| Work to be completed |
Every line below between the line holding "step := if gives then" and the line holding "s.queue.filter (fun q", inclusive, should be repeated exactly, and all other lines omitted.

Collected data
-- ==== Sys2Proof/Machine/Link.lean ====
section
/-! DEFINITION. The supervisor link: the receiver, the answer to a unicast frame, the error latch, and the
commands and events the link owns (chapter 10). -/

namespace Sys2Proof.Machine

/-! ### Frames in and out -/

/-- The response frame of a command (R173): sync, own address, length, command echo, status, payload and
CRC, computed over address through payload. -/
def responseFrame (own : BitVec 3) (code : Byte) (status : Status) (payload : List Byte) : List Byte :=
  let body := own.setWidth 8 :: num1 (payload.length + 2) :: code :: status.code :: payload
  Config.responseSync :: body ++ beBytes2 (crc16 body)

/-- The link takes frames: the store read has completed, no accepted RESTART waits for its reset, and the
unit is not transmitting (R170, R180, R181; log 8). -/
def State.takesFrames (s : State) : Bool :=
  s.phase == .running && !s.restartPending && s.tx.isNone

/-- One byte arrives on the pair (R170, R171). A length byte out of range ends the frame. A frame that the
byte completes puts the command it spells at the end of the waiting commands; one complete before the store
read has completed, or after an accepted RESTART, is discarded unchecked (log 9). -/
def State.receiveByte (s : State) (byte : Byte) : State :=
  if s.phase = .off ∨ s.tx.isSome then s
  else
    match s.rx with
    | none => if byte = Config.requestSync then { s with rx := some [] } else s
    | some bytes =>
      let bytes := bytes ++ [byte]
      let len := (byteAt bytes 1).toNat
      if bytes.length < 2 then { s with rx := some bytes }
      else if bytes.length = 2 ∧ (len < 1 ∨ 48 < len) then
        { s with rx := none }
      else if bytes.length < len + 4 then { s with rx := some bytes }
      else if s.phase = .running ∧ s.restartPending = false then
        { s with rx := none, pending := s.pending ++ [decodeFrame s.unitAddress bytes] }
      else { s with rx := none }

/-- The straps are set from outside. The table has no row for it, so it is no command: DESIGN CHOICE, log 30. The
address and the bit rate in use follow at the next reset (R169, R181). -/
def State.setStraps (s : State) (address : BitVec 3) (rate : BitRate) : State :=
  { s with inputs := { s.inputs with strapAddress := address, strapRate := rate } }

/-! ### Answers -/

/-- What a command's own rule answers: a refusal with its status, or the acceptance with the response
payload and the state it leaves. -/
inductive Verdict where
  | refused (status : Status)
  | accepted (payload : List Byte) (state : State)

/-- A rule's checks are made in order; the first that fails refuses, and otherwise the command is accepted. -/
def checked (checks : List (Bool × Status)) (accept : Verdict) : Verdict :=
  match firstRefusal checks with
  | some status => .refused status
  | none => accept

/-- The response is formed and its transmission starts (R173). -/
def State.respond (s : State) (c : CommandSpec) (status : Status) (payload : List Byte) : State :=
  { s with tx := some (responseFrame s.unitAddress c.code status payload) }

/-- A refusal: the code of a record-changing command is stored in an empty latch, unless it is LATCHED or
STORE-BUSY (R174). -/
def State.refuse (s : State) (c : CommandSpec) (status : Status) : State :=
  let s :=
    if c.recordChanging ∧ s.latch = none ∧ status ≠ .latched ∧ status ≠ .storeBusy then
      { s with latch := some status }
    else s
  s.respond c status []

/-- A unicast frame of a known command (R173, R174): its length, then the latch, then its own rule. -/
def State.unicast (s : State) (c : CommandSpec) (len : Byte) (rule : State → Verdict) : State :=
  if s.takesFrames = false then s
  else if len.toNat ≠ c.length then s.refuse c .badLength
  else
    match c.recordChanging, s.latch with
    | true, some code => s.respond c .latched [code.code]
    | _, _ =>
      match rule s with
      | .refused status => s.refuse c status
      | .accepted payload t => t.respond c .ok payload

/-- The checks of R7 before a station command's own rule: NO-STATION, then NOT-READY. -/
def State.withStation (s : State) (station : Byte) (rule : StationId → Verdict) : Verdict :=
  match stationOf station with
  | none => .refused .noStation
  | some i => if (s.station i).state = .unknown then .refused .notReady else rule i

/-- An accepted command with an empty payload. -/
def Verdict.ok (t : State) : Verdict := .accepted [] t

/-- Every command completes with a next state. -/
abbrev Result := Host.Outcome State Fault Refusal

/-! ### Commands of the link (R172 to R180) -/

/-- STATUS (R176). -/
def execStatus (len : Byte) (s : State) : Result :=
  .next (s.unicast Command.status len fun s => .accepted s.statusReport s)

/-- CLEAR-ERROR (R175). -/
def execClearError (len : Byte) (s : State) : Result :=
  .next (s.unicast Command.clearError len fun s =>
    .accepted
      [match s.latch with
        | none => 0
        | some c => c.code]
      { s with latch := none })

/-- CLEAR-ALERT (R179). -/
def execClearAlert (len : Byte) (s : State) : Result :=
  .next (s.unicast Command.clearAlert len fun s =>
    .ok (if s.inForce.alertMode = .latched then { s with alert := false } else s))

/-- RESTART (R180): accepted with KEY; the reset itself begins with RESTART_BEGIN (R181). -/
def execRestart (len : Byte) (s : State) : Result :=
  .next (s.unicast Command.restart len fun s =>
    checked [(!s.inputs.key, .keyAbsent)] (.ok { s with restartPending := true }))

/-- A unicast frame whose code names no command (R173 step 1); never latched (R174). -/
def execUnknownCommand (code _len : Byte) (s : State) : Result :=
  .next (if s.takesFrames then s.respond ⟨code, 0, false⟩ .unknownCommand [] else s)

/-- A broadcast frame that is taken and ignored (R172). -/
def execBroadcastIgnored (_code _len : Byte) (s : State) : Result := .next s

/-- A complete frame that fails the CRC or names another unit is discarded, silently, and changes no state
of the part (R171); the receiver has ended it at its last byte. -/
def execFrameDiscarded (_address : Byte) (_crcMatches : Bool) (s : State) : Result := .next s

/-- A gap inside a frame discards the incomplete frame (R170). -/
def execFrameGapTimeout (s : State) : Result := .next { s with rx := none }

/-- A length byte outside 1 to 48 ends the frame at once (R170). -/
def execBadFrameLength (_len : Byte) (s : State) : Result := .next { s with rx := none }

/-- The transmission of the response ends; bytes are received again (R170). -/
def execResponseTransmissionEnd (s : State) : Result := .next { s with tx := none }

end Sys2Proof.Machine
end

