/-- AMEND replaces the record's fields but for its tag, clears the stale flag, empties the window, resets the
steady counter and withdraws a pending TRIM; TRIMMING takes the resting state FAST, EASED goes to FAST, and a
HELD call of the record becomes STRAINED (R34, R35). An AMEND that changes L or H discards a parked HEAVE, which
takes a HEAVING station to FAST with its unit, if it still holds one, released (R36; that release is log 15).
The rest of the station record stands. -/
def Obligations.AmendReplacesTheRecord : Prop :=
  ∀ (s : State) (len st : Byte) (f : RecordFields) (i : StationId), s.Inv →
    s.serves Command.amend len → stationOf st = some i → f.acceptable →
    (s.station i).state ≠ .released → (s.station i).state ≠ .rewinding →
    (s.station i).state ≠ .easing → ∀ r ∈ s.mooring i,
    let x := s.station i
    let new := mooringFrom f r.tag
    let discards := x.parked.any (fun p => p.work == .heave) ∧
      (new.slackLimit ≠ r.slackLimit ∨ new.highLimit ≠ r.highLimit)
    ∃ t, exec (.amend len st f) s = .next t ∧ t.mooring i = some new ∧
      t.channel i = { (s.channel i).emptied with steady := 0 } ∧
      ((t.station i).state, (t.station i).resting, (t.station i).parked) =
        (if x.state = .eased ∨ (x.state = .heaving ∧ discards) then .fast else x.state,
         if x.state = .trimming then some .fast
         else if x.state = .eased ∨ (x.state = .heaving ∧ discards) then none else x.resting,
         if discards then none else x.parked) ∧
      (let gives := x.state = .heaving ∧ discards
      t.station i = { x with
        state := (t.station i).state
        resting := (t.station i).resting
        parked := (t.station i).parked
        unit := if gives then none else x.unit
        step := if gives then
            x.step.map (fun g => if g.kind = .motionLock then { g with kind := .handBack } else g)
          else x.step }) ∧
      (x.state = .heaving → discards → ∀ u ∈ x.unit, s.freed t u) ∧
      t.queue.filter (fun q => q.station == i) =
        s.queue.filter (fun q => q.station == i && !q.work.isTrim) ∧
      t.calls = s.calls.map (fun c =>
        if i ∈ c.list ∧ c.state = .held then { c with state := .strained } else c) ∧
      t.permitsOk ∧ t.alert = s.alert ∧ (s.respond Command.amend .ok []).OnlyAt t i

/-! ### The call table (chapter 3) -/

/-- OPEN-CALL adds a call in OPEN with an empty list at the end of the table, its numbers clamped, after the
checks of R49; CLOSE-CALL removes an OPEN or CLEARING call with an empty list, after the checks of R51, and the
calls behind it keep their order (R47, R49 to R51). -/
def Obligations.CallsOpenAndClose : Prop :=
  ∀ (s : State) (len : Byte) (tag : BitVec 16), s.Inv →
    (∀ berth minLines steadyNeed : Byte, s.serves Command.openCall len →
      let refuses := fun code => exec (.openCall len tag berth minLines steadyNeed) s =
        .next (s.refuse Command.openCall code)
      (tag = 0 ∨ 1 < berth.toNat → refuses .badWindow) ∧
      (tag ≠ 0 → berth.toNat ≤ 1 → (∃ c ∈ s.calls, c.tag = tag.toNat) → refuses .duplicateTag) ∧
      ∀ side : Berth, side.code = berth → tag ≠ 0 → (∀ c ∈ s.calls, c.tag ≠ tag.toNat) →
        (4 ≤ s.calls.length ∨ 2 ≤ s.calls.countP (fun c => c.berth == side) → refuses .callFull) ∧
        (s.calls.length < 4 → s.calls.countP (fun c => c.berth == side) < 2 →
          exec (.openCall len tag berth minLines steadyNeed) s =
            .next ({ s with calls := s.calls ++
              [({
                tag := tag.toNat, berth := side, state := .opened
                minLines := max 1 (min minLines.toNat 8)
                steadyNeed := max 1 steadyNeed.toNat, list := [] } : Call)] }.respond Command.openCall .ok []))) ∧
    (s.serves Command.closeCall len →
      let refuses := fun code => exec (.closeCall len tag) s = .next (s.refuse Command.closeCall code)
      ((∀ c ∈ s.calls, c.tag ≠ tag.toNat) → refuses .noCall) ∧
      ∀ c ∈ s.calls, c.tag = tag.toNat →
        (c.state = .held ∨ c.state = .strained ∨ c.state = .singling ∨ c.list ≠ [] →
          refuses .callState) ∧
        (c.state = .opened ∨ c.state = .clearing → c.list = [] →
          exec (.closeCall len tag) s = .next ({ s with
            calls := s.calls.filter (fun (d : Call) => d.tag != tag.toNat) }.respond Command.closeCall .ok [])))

| Result |
        step := if gives then
            x.step.map (fun g => if g.kind = .motionLock then { g with kind := .handBack } else g)
          else x.step }) ∧
      (x.state = .heaving → discards → ∀ u ∈ x.unit, s.freed t u) ∧
      t.queue.filter (fun q => q.station == i) =
        s.queue.filter (fun q => q.station == i && !q.work.isTrim) ∧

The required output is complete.